▸ **Problem to solve**: Where a line below carries the word "isPoll", include it in the count, then give the count alone.

=== Material for this exercise ===

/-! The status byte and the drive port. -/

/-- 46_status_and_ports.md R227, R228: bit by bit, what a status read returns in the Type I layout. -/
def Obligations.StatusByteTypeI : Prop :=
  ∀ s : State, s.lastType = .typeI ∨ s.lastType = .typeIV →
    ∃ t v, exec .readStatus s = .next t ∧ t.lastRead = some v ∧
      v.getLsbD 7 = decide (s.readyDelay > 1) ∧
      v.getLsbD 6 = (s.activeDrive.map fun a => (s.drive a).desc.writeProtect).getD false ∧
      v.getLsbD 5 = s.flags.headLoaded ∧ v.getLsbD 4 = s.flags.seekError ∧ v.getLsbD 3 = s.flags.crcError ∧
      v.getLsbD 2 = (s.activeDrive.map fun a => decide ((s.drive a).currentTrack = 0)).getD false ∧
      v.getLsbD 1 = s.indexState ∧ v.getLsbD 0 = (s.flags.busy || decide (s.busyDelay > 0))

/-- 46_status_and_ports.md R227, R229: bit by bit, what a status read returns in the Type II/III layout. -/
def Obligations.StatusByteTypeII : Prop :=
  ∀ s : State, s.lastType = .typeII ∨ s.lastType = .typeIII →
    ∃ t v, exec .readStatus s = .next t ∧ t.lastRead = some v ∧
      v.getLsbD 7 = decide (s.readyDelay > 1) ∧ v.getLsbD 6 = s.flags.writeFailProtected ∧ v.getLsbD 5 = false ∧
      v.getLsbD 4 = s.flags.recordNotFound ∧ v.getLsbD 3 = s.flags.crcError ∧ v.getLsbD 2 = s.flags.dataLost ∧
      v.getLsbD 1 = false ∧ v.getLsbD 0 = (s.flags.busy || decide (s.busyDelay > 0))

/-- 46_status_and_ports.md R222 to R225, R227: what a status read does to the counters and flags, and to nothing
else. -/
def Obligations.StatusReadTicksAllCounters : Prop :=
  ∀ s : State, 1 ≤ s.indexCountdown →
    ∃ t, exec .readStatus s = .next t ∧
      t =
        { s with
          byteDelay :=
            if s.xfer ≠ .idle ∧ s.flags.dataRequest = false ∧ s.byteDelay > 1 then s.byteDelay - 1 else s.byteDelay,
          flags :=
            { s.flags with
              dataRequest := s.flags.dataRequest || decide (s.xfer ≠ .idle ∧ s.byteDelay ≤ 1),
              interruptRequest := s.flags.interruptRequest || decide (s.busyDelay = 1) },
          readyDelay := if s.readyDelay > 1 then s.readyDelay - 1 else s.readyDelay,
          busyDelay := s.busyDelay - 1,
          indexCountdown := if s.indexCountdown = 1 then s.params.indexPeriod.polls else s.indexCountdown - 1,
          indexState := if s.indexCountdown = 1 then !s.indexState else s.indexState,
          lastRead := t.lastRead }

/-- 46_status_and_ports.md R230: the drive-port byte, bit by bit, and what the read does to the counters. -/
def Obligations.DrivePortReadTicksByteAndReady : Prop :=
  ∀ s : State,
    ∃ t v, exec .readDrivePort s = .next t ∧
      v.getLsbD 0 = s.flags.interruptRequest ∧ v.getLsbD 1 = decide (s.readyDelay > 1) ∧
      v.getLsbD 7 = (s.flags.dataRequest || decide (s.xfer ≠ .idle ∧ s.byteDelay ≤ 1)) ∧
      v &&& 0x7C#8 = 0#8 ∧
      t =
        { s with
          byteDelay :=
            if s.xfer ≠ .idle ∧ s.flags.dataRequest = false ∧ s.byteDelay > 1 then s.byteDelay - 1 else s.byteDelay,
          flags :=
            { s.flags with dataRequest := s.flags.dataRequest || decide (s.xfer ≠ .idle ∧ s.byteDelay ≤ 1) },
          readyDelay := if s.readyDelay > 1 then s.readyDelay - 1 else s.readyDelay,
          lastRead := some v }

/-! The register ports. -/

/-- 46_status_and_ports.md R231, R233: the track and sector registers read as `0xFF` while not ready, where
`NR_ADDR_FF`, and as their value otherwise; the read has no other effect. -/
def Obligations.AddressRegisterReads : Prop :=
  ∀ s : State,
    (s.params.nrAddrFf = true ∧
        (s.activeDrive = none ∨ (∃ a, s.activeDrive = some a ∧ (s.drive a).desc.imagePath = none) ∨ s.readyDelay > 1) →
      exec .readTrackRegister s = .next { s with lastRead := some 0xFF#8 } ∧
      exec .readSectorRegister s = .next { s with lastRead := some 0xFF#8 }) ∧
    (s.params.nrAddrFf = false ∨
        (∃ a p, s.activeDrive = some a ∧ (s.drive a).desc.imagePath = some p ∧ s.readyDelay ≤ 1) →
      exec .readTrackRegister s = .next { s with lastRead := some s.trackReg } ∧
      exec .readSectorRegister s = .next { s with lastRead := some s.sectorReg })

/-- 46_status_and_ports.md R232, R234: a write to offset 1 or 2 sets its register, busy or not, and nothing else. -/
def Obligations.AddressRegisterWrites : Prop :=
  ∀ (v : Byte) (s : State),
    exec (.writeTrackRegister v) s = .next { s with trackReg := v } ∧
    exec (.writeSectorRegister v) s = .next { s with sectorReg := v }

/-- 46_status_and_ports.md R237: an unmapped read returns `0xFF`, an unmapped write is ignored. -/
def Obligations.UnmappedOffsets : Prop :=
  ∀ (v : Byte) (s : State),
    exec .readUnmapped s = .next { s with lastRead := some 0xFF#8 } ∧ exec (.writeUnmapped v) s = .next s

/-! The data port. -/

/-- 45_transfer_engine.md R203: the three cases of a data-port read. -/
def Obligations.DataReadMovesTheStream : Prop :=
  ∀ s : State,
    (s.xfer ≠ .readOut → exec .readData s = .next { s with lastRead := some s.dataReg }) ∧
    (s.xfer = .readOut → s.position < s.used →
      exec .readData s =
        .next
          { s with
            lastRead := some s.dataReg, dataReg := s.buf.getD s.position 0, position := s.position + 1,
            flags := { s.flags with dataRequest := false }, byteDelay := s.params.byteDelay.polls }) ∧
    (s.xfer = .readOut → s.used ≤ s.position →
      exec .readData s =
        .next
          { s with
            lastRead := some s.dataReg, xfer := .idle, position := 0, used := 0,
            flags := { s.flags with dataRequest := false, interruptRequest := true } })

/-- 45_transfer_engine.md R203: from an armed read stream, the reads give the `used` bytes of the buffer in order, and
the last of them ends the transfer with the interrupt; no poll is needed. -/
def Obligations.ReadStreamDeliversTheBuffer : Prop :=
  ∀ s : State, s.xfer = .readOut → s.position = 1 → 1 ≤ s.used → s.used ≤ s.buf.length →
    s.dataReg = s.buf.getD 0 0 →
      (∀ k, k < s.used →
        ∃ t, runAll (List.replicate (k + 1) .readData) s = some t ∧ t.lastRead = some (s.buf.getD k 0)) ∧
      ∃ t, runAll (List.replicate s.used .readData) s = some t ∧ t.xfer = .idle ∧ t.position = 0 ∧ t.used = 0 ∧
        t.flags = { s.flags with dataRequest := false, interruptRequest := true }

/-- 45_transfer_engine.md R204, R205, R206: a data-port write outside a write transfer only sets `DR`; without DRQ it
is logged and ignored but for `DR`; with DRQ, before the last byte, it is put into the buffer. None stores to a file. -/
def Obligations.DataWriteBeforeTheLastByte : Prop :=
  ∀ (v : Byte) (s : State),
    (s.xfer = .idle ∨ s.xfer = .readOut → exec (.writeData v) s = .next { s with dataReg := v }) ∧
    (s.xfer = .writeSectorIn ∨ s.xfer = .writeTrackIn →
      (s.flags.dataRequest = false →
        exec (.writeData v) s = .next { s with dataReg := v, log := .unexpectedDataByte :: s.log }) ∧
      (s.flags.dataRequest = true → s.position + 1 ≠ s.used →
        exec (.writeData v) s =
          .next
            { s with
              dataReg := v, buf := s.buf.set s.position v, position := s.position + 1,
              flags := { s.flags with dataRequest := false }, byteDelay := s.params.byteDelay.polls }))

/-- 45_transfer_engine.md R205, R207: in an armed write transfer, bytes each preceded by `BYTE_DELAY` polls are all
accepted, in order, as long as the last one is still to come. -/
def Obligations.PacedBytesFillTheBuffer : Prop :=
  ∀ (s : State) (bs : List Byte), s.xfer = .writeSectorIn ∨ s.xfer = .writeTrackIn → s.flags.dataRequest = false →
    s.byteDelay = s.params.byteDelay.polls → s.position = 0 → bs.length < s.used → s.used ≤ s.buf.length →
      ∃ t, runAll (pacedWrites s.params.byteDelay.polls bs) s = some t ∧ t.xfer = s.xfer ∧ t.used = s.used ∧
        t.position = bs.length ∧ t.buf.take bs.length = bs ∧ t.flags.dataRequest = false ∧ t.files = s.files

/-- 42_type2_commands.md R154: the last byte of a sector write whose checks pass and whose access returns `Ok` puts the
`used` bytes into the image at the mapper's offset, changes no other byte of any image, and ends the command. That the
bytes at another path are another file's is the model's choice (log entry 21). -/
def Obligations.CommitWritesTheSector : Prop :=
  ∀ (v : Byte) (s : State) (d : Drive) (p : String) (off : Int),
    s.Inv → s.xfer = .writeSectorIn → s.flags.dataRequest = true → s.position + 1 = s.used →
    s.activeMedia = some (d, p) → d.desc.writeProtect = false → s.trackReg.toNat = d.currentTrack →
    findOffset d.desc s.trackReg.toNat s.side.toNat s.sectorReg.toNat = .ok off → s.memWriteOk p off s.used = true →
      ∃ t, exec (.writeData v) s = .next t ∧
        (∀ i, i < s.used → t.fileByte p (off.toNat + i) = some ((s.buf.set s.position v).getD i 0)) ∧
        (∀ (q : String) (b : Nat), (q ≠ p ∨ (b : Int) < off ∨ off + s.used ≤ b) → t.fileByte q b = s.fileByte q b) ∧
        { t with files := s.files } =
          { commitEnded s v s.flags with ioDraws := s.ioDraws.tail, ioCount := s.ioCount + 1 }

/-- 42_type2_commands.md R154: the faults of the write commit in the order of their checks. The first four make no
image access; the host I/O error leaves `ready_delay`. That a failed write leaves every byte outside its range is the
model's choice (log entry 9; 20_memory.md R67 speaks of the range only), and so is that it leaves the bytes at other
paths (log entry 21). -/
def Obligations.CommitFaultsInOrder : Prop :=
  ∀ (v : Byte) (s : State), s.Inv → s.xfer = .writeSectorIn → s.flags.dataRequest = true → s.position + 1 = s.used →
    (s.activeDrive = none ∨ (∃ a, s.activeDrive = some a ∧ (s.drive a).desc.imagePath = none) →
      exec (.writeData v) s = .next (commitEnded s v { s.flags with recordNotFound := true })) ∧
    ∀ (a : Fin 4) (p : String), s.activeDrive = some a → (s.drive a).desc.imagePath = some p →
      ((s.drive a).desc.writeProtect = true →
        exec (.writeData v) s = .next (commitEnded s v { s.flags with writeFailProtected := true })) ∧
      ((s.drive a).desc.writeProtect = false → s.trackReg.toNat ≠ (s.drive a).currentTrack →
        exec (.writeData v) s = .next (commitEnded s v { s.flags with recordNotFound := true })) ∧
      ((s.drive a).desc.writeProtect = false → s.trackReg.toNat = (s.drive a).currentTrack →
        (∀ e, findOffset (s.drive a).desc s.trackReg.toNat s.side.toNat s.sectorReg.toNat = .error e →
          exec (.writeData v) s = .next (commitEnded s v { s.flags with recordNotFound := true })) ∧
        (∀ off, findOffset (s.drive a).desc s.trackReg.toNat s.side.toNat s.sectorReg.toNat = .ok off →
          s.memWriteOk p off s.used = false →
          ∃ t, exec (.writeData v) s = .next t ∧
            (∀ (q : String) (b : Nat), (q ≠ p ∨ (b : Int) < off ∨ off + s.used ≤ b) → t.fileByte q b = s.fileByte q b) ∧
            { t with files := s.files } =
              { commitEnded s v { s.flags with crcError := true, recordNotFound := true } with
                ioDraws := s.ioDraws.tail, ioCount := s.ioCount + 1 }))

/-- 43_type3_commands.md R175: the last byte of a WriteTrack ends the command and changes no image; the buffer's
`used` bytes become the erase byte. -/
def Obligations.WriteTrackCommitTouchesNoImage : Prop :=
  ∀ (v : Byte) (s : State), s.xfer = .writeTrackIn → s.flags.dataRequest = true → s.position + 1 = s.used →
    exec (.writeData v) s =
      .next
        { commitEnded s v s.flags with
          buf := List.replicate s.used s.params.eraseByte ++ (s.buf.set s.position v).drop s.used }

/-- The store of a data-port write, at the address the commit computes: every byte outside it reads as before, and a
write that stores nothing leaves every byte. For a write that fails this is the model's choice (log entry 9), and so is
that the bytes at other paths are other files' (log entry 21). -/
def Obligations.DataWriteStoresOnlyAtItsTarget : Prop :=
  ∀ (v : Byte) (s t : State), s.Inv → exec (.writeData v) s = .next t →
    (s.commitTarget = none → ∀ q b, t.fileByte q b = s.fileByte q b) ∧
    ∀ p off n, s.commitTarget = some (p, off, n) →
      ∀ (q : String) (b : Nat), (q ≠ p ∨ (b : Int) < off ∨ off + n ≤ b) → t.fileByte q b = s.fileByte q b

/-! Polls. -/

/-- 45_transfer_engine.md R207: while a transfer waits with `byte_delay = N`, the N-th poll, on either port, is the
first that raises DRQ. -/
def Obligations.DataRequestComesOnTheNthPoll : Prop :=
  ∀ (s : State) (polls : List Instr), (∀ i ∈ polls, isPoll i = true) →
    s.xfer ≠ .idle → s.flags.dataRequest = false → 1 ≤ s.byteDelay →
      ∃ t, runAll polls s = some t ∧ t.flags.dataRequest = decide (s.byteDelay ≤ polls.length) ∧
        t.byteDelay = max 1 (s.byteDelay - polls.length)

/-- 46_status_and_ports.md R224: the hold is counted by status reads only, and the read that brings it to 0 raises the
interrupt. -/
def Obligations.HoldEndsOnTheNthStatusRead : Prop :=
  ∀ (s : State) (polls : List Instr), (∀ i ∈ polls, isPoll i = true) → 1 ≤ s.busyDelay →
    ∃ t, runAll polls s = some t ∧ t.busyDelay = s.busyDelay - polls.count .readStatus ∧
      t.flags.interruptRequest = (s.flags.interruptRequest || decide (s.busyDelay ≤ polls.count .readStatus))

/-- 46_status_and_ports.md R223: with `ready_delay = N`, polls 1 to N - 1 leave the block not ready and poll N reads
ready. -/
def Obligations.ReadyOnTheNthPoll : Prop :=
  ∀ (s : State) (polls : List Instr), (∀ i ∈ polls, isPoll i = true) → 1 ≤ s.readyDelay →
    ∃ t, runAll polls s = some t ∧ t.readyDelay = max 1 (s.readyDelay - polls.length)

===

▸ **Answer space**: 3